C’est NORMAL de mal vivre cet épisode si vous êtes boulimique ou hyperphage, surtout que j’ai fort à parier que vous détestez l’incertitude et le sentiment d’impuissance (notre personnalité est ainsi faite), mais vous ne pouvez rien y faire! Enfin, presque…


5. Prenez vos responsabilités personnelles

Cet épisode est l’occasion de rappeler un principe qui m’est cher : on est responsable de soi, à 100%.

Dans un tel contexte, plus que jamais plus grand service que l’on puisse rendre à la société, c’est de prendre soin de soi.

Une grande partie du problème vient de la négligence des gens à leur propre égard.

Trop de personnes se tuent à vouloir sauver le monde entier, en s’oubliant complètement, en omettant de se protéger et ce n’est PAS responsable. C’est une erreur énorme de penser que prendre soin de soi est égoïste : je le répète, c’est le MEILLEUR SERVICE QUE VOUS PUISSIEZ RENDRE A LA SOCIÉTÉ. Se mettre en danger pour sauver tout le monde n’est pas généreux.

Mais il y a pire encore : des gens sont EXPOSES tous les jours, parce qu’ils possèdent de compétences dont a besoin.

Et je ne pense pas seulement aux personnels de santé, mais aussi aux gens auxquels on pense moins, comme les caissiers et caissières par exemple, qui voient défiler des centaines de personnes par jour.

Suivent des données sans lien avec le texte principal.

-- ==== Sys2Proof/Machine/Address.lean ====
section
/-! DEFINITION. From linear addresses to physical ones, and the addresses of a data access (R41, R43, R57, R73 to R76).

The spec has no page-table format and no walk algorithm, and R4 forbids inventing one: with paging on, the processor's own
translation is the opaque `Config.pageMap`; under nested paging what that gives is a guest physical address, which the opaque
`Config.nestedMap` turns into a physical one. What the spec does say of PDPEs and of A20 masking stands between them (log 18). -/

namespace Sys2Proof.Machine

/-! ### A20 masking (R27, R76, item GK5) -/

/-- Bit 20 forced to zero (item GK5). -/
def maskA20 (a : Nat) : Nat := a / 2 ^ 21 * 2 ^ 21 + a % 2 ^ 20

/-- Whether A20 masking applies to the addresses a processor emits: never while a guest runs (R76; without nested paging DESIGN
CHOICE, log 18), and not where `VM_CR.DIS_A20M` is set (R27, D20). -/
def Proc.a20Masks (p : Proc) : Bool :=
  match p.ctx with
  | .guest _ => false
  | .host => p.a20m && !p.msrs.vmcr.disA20m

/-- A processor without what governs A20 masking: what translations may depend on, so that they are the same whatever `A20M` and
`DIS_A20M` are (R76). -/
def Proc.a20Blind (p : Proc) : Proc :=
  { p with a20m := false, msrs := { p.msrs with vmcr := { p.msrs.vmcr with disA20m := false } } }

/-! ### Translation (R4, R41, R57) -/

/-- The physical address of what software on `p` treats as one: under nested paging a guest physical address, which the nested page
mappings translate with all its bits (R41, R76), else itself. DESIGN CHOICE (log 35): a guest physical address is a number of any size,
for R41 gives it no width, so none is out of range; what it translates to is one of the physical addresses. -/
def Proc.guestPhysical (c : Params) (p : Proc) (m : Memory) (a : Nat) : Nat :=
  if p.ctx.isNested then Config.nestedMap p.a20Blind m a % c.paSpace else a

/-! ### PDPEs (R73 to R75) -/

/-- The `i`-th PDPE of a `CR3` value, as memory holds it. DESIGN CHOICE (log 16): 64 bits, little-endian, the spec giving PDPEs no
layout; each of its bytes is translated for itself in a guest under nested paging, its addresses are taken modulo the physical
address space, and no A20 mask is applied to them. -/
def Proc.pdpeInMemory (c : Params) (p : Proc) (m : Memory) (cr3 : Quad) (i : Fin 4) : Quad :=
  BitVec.ofNat 64 (leValue ((List.range 8).map fun k => m.read (p.guestPhysical c m (Config.pdpeAddr cr3 i + k) % c.paSpace)))

/-- The four PDPEs a `CR3` value names. -/
def Proc.pdpes (c : Params) (p : Proc) (m : Memory) (cr3 : Quad) : List Quad :=
  [p.pdpeInMemory c m cr3 0, p.pdpeInMemory c m cr3 1, p.pdpeInMemory c m cr3 2, p.pdpeInMemory c m cr3 3]

/-- The PDPE a walk of `p` uses. In a guest under nested paging it is memory's, read on demand: there is no copy in that mode,
whatever an earlier mode left (R73, R75, V-F row F3; DEDUCED, log 16). Elsewhere it is memory's, unless an in-processor copy exists;
then one of the two, free (R75, D26). DESIGN CHOICE (log 16): walks of one access through the same PDPE use the same draw `d`; the
spec does not say how many walks an access makes. -/
def Proc.walkedPdpe (c : Params) (p : Proc) (m : Memory) (d : Nat) (i : Fin 4) : Quad :=
  let inMemory := p.pdpeInMemory c m p.cr3 i
  if p.ctx.isNested then inMemory
  else match p.pdpeCopy with
  | none => inMemory
  | some copies => if Config.freePdpe d i then inMemory else copies.getD i.val inMemory

/-- The PDPE the walk of a linear address goes through, where there is such a walk (R73). -/
def Proc.walkOf (c : Params) (p : Proc) (m : Memory) (d : Nat) (a : Word) : Option Quad :=
  if p.walks then some (p.walkedPdpe c m d (Config.pdpeIndex a)) else none

/-- The first faulty PDPE the walks of these linear addresses go through, in order: what an access is signalled for (R74). DESIGN CHOICE
(log 16): one walk for each byte, all on the draw `d` of the access, so those through one PDPE use one entry. -/
def Proc.faultyWalk (c : Params) (p : Proc) (m : Memory) (d : Nat) (as : List Word) : Option Quad :=
  (as.filterMap (p.walkOf c m d)).find? Config.pdpeIllegal

/-- The state after an access of `p` that walks through PDPEs drew which of them (R75): once for the access, for every PDPE (DESIGN
CHOICE, log 16). Nothing else of the state changes: a walk writes no memory (DESIGN CHOICE, log 18; R4, R57 and N22 are silent). -/
def State.walked (s : State) (p : Proc) : State := { s with draws := if p.walks then s.draws + 1 else s.draws }

/-- What signals an illegal PDPE (R74): no `#SX` (R111). -/
def Proc.pdpeRecord (p : Proc) (pdpe : Quad) : ExcRecord := (Config.pdpeSignal p pdpe).notSx

/-! ### Physical addresses -/

/-- The physical address of a linear one. Without translation the two are equal but for A20 masking (R43, R57); with paging on or
under nested paging it is what the opaque tables give, an address of `PA_WIDTH` bits (R40). DESIGN CHOICE (log 18): translation never
fails, whether it can is not in the spec (R57, N22); an illegal PDPE alone is signalled, before it. -/
def Proc.physical (c : Params) (p : Proc) (m : Memory) (d : Nat) (a : Word) : Nat :=
  if p.untranslated then (if p.a20Masks then maskA20 a.toNat else a.toNat)
  else
    let own := if p.pg then Config.pageMap p.a20Blind m (p.walkOf c m d a) a else a.toNat
    if p.ctx.isNested then p.guestPhysical c m own
    else (if p.a20Masks then maskA20 own else own) % c.paSpace

/-! ### The addresses of a data access (R8, R43, R57, R69, R74) -/

/-- What names memory for an access of `n` bytes: physical addresses, a faulty PDPE that is signalled, or a segment that does not
allow it. -/
inductive Access where
  | addrs (l : List Nat)
  | signalled (pdpe : Quad)
  | violation
  deriving DecidableEq, Repr, Inhabited

/-- The addresses of the `n` bytes an access names. Through a segment it must be of a kind the attributes allow and within the limit
(R18, R57), then its walks must meet no faulty PDPE (R74). DESIGN CHOICE (log 35): in that order, so an access that violates its
segment and would meet a faulty PDPE is a violation; the spec gives no priority (R124, N24). Nothing depends on alignment: what a
misaligned access does is not in the spec (R64; DESIGN CHOICE, log 28). -/
def Proc.accessAddrs (c : Params) (p : Proc) (m : Memory) (d : Nat) (store : Bool) (r : DataRef) (n : Nat) : Access :=
  match r with
  | .phys a => .addrs ((List.range n).map fun i => p.guestPhysical c m (a + i))
  | .seg override off =>
    let r := dataSegment override
    let offs := offsets off n
    if (p.segs.get r).attr.allows store && (offs.all fun o => (p.segs.get r).within (p.offset o)) then
      match p.faultyWalk c m d (offs.map (p.linear r)) with
      | some pdpe => .signalled pdpe
      | none => .addrs (offs.map fun o => p.physical c m d (p.linear r o))
    else .violation

end Sys2Proof.Machine
end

Alors, si VOUS, vous êtes comme moi et que vous n’avez pas un besoin impérieux de sortir, ne le faites pas.

Surtout, ne vous mettez pas en mode  » Je suis plus fort que tout ça, moi j’ai besoin de sortir. » Si vous avez besoin de sortir, prenez vos précautions pour ne pas vous exposer ni exposer les autres.

Et aider, c’est formidable, mais faites-le AVEC BON SENS.

Faisons un parallèle : dans les métiers du secours à la personne, par exemple, les professionnels ne sont PAS incités à jouer les super-héros.

Ce qui est exigé, c’est d’abord de se protéger, soi, en premier, pour éviter le sur-accident. Quelqu’un qui se retrouve dans la panade parce qu’il ne s’est pas protégé devient une victime de plus et ça n’a d’autre effet que de créer des ennuis supplémentaires.


C’est le principe aussi du masque à oxygène dans l’avion : on se le met d’abord à soi, avant d’aider les autres.


Et ce n’est pas égoïste, c’est juste du bon sens. Quand on s’est mis dans le rouge écarlate à force de ne pas s’écouter, on devient juste une personne à secourir de plus.


Beaucoup de problèmes viennent du pseudo esprit de sacrifice :  » Je pense aux autres avant de penser à moi « . Énorme connerie.


Je cite souvent ce passage du Nouveau Testament, que j’aime rappeler à mes clients lorsqu’ils veulent sauver la terre entière (et à moi-même quand je retombe dans ce travers et veut mettre ma cape de super-héros) : « Je demande la miséricorde, non le sacrifice. » (Matthieu, 12:7)
Ou encore Marc (12:31) : «  Tu aimeras ton prochain comme toi-même. Il n’y a pas de commandement plus grand que celui-là. »

Le bon sens et la bonté, c’est de prendre soin de soi. Prendre soin de soi, c’est prendre soin des autres en évitant la propagation.


Je pense à une de mes clientes, pharmacienne, qui travaille en ce moment le double, voire le triple de son nombre d’heures habituelles.


Son patron lui a demandé de venir travailler aujourd’hui, alors qu’elle avait prévu un jour off, à la maison. Se sentant déjà très fatiguée par ces derniers jours et sachant ce qui l’attend dans les jours à venir, elle a eu l’immense bon sens de lui dire qu’elle préférait ne pas venir, si c’était possible et lui a proposé, en échange de faire un jour supplémentaire plus tard dans la semaine.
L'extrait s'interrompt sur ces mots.